Here’s a minimal example for inserting an entity in the Google Cloud Datastore object database using the Python API:

#!/usr/bin/env python3
from google.cloud import datastore
# Create & store an entity
client = datastore.Client(project="myproject-12345")
entity = datastore.Entity(key=client.key('MyEntityKind', 'MyTestID'))
entity.update({
    'foo': u'bar',
    'baz': 1337,
    'qux': False,
})
# Actually save the entity
client.put(entity)

This assumes you have already created an entity kind with the name MyEntityKind in the project with ID myproject-12345.

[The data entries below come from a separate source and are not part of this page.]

-- ==== Sys2Proof/Machine/Step.lean ====
section
/-!
DEFINITION. One step of the block: the command at the front of the queue, or one arithmetic-clock cycle when none waits.
-/
namespace Sys2Proof.Machine

/-- One step (log entry 2): the front command runs on the state with the queue's rest; an empty queue lets one cycle of the
arithmetic clock pass. -/
def step (s : State) : Host.Outcome State Fault Refusal :=
  match s.pending with
  | [] => .next (idleCycle s)
  | c :: rest => exec c { s with pending := rest }

/-- The state with a command that a word spells put in front; no word spells one. -/
def State.withFetchWord (s : State) (nbits w : Nat) : State :=
  match decodeTableWord nbits w with
  | some c => { s with pending := c :: s.pending }
  | none => s

end Sys2Proof.Machine
end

Posted by Uli Köhler in Cloud, Python

How to fix Google Cloud Datastore ValueError: A Key must have a project set.

Problem:

You are trying to connect to the Google Cloud Storage object database:

#!/usr/bin/env python3
from google.cloud import datastore
# Create, populate and persist an entity
entity = datastore.Entity(key=datastore.Key('MyEntityKind')) # Line of error
# ...

but when running that code, you get this error message:

Traceback (most recent call last):
  File "./IndexIntoDB.py", line 4, in <module>
    entity = datastore.Entity(key=datastore.Key('MyEntityKind'))
  File "/usr/local/lib/python3.6/dist-packages/google/cloud/datastore/key.py", line 109, in __init__
    self._project = _validate_project(project, parent)
  File "/usr/local/lib/python3.6/dist-packages/google/cloud/datastore/key.py", line 512, in _validate_project
    raise ValueError("A Key must have a project set.")
ValueError: A Key must have a project set.

Solution:

Note: While the solution below fixes the error message listed above, you might be more interested in having a look at this minimal entity insertion example

As the error message indicates, you need to add a project name. If you don’t know the project name, go to the Google Cloud Console, select the right project at the top and then look at the URL:

https://console.cloud.google.com/datastore/welcome?project=perceptive-tape-12345

In this example, the project ID (which you have to use in the Python code is perceptive-tape-12345.